-- ==== Sys2Proof/Machine/Keys.lean ====
section
/-!
DEFINITION. Memory keys (R279 to R283): looking one up, check 4 of R281, the KEY of a letter and of a KEYED mask.
-/

namespace Sys2Proof.Machine

/-- INDEX, GEN and SECRET of a key value. -/
def keyIndex (k : Nat) : Nat := k % 2 ^ 24
def keyGen (k : Nat) : Nat := k / 2 ^ 24 % 256
def keySecretOf (k : Nat) : Nat := k / 2 ^ 32 % 2 ^ 32

/-- The rights of a key by bit. -/
def rtRead : Nat := 0
def rtWrite : Nat := 1
def rtAtomic : Nat := 2
def rtAttend : Nat := 3
def rtAppend : Nat := 4

/-- The entry of a key's index. -/
def Node.keyEnt (n : Node) (k : Nat) : KeyEnt := mapGet n.courier.keys (keyIndex k)

/-- Does a postcode match a prefix of `len` high-order bits? -/
def srcOk (pre len src : Nat) : Bool := decide (len = 0) || pre / 2 ^ (32 - len) == src / 2 ^ (32 - len)

/-- Check 4 of R281 without the partition and the region: VALID, GEN, SECRET, source prefix, rights. -/
def KeyEnt.admits (e : KeyEnt) (k src : Nat) (rights : List Nat) : Bool :=
  e.valid && e.gen == keyGen k && e.secret == keySecretOf k && srcOk e.srcPrefix e.srcLen src &&
    rights.all fun r => bitAt e.rights r

/-- The partition that owns a key's index, if it is registered. -/
def Node.keyOwner (n : Node) (k : Nat) : Option Nat :=
  if (n.keyEnt k).valid then some (n.keyEnt k).partition else none

/-- The KEY check of a letter (R283). -/
def Node.letterKeyOk (n : Node) (l : Letter) (src : Nat) : Bool :=
  let e := n.keyEnt l.key
  e.admits l.key src ((if l.kind ≠ 2 ∧ 0 < l.qcount then [rtAttend] else []) ++
      (if 0 < l.appendCount then [rtAppend] else [])) &&
    e.kind == 1 && e.base == l.seq

/-- The bytes of mask each ordinal takes. -/
def Letter.maskStride (l : Letter) (p : Nat) : Nat := l.qcount * (p / 8)

/-- Is a covered ordinal inside the mask's range? -/
def Letter.masked (l : Letter) (o : Nat) : Bool :=
  l.maskKind != 0 && decide (l.maskFirst ≤ o) && decide (o < l.maskFirst + l.maskCount)

/-- The key check of a KEYED mask over the bytes this node reads for some ordinals (R62, R283). -/
def Node.maskKeyOk (n : Node) (l : Letter) (src owner p : Nat) (ords : List Nat) : Bool :=
  if l.maskKind ≠ 2 then true
  else
    let e := n.keyEnt l.maskKey
    e.admits l.maskKey src [rtRead] && e.kind == 0 && e.partition == owner && !e.withdrawn &&
      (ords.filter l.masked).all fun o => decide (l.maskOffset + (o - l.maskFirst + 1) * l.maskStride p ≤ e.size)

/-- Where an ordinal's KEYED mask bits lie in HBM. -/
def Node.maskAddr (n : Node) (l : Letter) (p o : Nat) : Nat :=
  (n.keyEnt l.maskKey).base + l.maskOffset + (o - l.maskFirst) * l.maskStride p

end Sys2Proof.Machine
end

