-- ==== Sys2Proof/Machine/Packets.lean ====
section
/-!
DEFINITION. Sending Opward packets: route lookup (R240, R241, R261), the egress queues (R256, R257, R363), drops and
dead-letter notices (R52, R263, R264). A packet the route index delivers to this node waits in `loop`.
-/

namespace Sys2Proof.Machine

/-! Payload types (R252). -/
def ptLetter : Nat := 1
def ptReply : Nat := 2
def ptCourier : Nat := 3
def ptDeadLetter : Nat := 4
def ptTime : Nat := 5
def ptAbort : Nat := 6
def ptAlarm : Nat := 7
def ptHold : Nat := 8

/-- Is a class allowed for a payload type (R252): 0 CONTROL, 1 EXPRESS, 2 FIRST, 3 PARCEL? -/
def classOk (ptype cls : Nat) : Bool :=
  match ptype with
  | 1 | 2 | 4 => cls == 1
  | 3 => cls == 2 || cls == 3
  | 5 | 6 | 7 | 8 => cls == 0
  | _ => false

/-- Does the loss of a packet earn a dead-letter notice (table Payload types)? -/
def noticeDue (p : Packet) : Bool := p.ptype == 1 || p.ptype == 2 || (p.ptype == 3 && p.cls == 2)

/-- What the route index answers. -/
inductive Route where
  | forward (ports : List Nat) | deliver | miss
  deriving DecidableEq, Repr

/-- Does a route entry match a postcode? -/
def routeMatch (value len dst : Nat) : Bool := value / 2 ^ (32 - len) == dst / 2 ^ (32 - len)

/-- Longest prefix wins, ties go to the lower index (R241). -/
def routeBest (dst : Nat) : List (Nat × Nat × Nat × List Nat) → Option (Nat × Nat × List Nat) →
    Option (Nat × Nat × List Nat)
  | [], best => best
  | (v, len, kind, ports) :: rest, best =>
    let better : Bool := match best with
      | none => true
      | some b => decide (b.1 < len)
    routeBest dst rest (if routeMatch v len dst && better then some (len, kind, ports) else best)

/-- Look a postcode up in a sheet's route index. -/
def Node.route (n : Node) (sheet dst : Nat) : Route :=
  match routeBest dst (n.gzSlice sheet).routes none with
  | some (_, 0, ports) => .forward ports
  | some (_, 1, _) => .deliver
  | _ => .miss

/-- Is a port in switched mode? -/
def Node.switched (n : Node) (p : Nat) : Bool := n.cw 10 1 p 0 0 == 2
/-- The ports the chart puts into a lock group that can be locked: those of native mode (R259). -/
def Node.lockable (n : Node) (g : Nat) : List Nat :=
  n.portList.filter fun p => n.cw 10 1 p 2 0 == g && !n.switched p
/-- The lock group of a port, 0 for none: a group of two to four native ports (R248, R259, log entry 99). -/
def Node.lockGroup (n : Node) (p : Nat) : Nat :=
  let g := n.cw 10 1 p 2 0
  let ms := n.lockable g
  if ms.contains p ∧ 2 ≤ ms.length ∧ ms.length ≤ 4 then g else 0
def Node.lockMember (n : Node) (p : Nat) : Nat := n.cw 10 1 p 3 0
/-- The ports of a lock in member order. -/
def Node.lockPorts (n : Node) (g : Nat) : List Nat :=
  sortOn n.lockMember (n.portList.filter fun p => n.lockGroup p == g && g != 0)
/-- Does a port carry data frames? -/
def Node.portUp (n : Node) (p : Nat) : Bool := (n.port p).st == .up
/-- Is a member striped over (R55, R248)? -/
def Node.memberIn (n : Node) (p : Nat) : Bool := n.portUp p && !(mapGet n.time.ports p).outOfLock
/-- A port counts as UP; a locked port while any of its members is (R261). -/
def Node.pathUp (n : Node) (p : Nat) : Bool :=
  if n.lockGroup p = 0 then n.portUp p else (n.lockPorts (n.lockGroup p)).any n.portUp

/-- The egress of a forward entry: PORTS[(e + j) mod PORT_COUNT] for the smallest j whose port is UP (R241, R261). -/
def Node.egress (n : Node) (ports : List Nat) (e : Nat) : Option Nat :=
  let c := ports.length
  (((upTo c).map fun j => ports.getD ((e + j) % c) 0).find? n.pathUp)

/-- Put a packet at the end of a port's egress queue of its class; `group` is what R363 arbitrates it for, 32 the
transit group, `came` the HOPS it came with, and `holds` the ingress port whose buffer it occupies. -/
def Node.queueFrom (n : Node) (port : Nat) (p : Packet) (group came : Nat) (holds : Option Nat) : Node :=
  n.modPort port fun s => { s with queues := listPut [] s.queues p.cls (s.queues.getD p.cls [] ++ [⟨p, group, holds, came⟩]) }
/-- Queue a packet of this node's own. -/
def Node.queueAt (n : Node) (port : Nat) (p : Packet) (group : Nat) : Node := n.queueFrom port p group p.hops none

/-- The port whose queue a routed frame joins: member 0 of a lock holds the lock's frames (R248). -/
def Node.queuePort (n : Node) (p : Nat) : Nat :=
  if n.lockGroup p = 0 then p else (n.lockPorts (n.lockGroup p)).headD p

/-- Route a packet of this node's own and queue it. The answer names the reason it is dropped, 0 when it is not. -/
def Node.tryRoute (n : Node) (sheet : Nat) (p : Packet) (group : Nat) : Nat × Node :=
  let n := n.inc R.GZ_ROUTE_CNT_LOOKUPS (sheetBase sheet) 1
  match n.route sheet p.dst with
  | .deliver => (0, { n with loop := n.loop ++ [(sheet, p)] })
  | .miss => (2, n.inc R.GZ_ROUTE_CNT_MISSES (sheetBase sheet) 1)
  | .forward ports =>
    match n.egress ports p.entropy with
    | none => (4, n)
    | some port => (0, n.queueAt (n.queuePort port) p group)

/-- The dead-letter notice for a dropped packet (R263). -/
def Node.notice (n : Node) (p : Packet) (reason : Nat) : Packet :=
  { dst := p.src, src := n.postcode, deadline := n.now + n.cw 10 7 0xFFFF 1 10000, ptype := ptDeadLetter, cls := 1,
    entropy := p.entropy, hops := 0, ce := false,
    payload := leBytes 1 reason ++ leBytes 1 p.cls ++ leBytes 1 p.ptype ++ leBytes 1 p.hops ++
      leBytes 4 n.postcode ++ leBytes 8 n.now ++ leBytes 4 p.dst ++ leBytes 4 0 ++ leBytes 8 p.deadline ++
      padTo 16 p.payload }

/-- Send the notice of a drop at a port, within the sheet's rate (R264); no notice is sent for a lost notice. -/
def Node.sendNotice (n : Node) (port : Nat) (p : Packet) (reason : Nat) : Node :=
  if !noticeDue p then n
  else
    let first := port / 2 * 2
    let s := n.port first
    let fresh : Bool := n.now / 1000 ≠ s.dlnAt
    let used := if fresh then 0 else s.dlnN
    if n.cw 10 7 0xFFFF 0 8 ≤ used then n.inc R.PORT_DLN_CNT_SUPPRESSED (portBase port) 1
    else
      let n := n.modPort first fun s => { s with dlnAt := n.now / 1000, dlnN := used + 1 }
      let n := n.inc R.PORT_DLN_CNT_SENT (portBase port) 1
      (n.tryRoute (port / 2) (n.notice p reason) 32).2

/-- Drop a packet at a port: count it by its reason and send the notice where one is due. -/
def Node.dropAt (n : Node) (port : Nat) (p : Packet) (reason : Nat) : Node :=
  let n := match reason with
    | 1 => n.inc R.PORT_DROP_CNT_EXPIRED (portBase port) 1
    | 2 | 4 | 5 => n.inc R.PORT_DROP_CNT_NO_ROUTE (portBase port) 1
    | 3 => n.inc R.PORT_DROP_CNT_SPAN (portBase port) 1
    | _ => n
  n.sendNotice port p reason

/-- Send a packet of this node's own from a sheet: routed, queued, delivered to itself, or lost with a notice. It has no
ingress port: its notice is counted at the sheet's local port 0 (DESIGN CHOICE, log entry 87). -/
def Node.sendFrom (n : Node) (sheet : Nat) (p : Packet) (group : Nat) : Node :=
  let (reason, n) := n.tryRoute sheet p group
  if reason = 0 then n else n.sendNotice (2 * sheet) p reason

/-- Send from sheet 0 (hub traffic). -/
def Node.sendPkt (n : Node) (p : Packet) (group : Nat) : Node := n.sendFrom 0 p group

/-- A packet with this node as its source. -/
def Node.mkPkt (n : Node) (dst deadline ptype cls entropy : Nat) (payload : Bytes) : Packet :=
  ⟨dst, n.postcode, deadline % 2 ^ 64, ptype, cls, entropy % 65536, 0, false, payload⟩

/-- A link-local frame on one port (R253): DEADLINE is now + 10 µs. -/
def Node.sendLocal (n : Node) (port ptype : Nat) (payload : Bytes) : Node :=
  n.queueAt port (n.mkPkt 0xFFFFFFFF (n.now + 10000) ptype 0 0 payload) 32

end Sys2Proof.Machine
end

=======

§ TASK ITEM
Using the records above, list each line that includes "filter".

§ SOLUTION TO THE PROBLEM
      (ords.filter l.masked).all fun o => decide (l.maskOffset + (o - l.maskFirst + 1) * l.maskStride p ≤ e.size)
  n.portList.filter fun p => n.cw 10 1 p 2 0 == g && !n.switched p
  sortOn n.lockMember (n.portList.filter fun p => n.lockGroup p == g && g != 0)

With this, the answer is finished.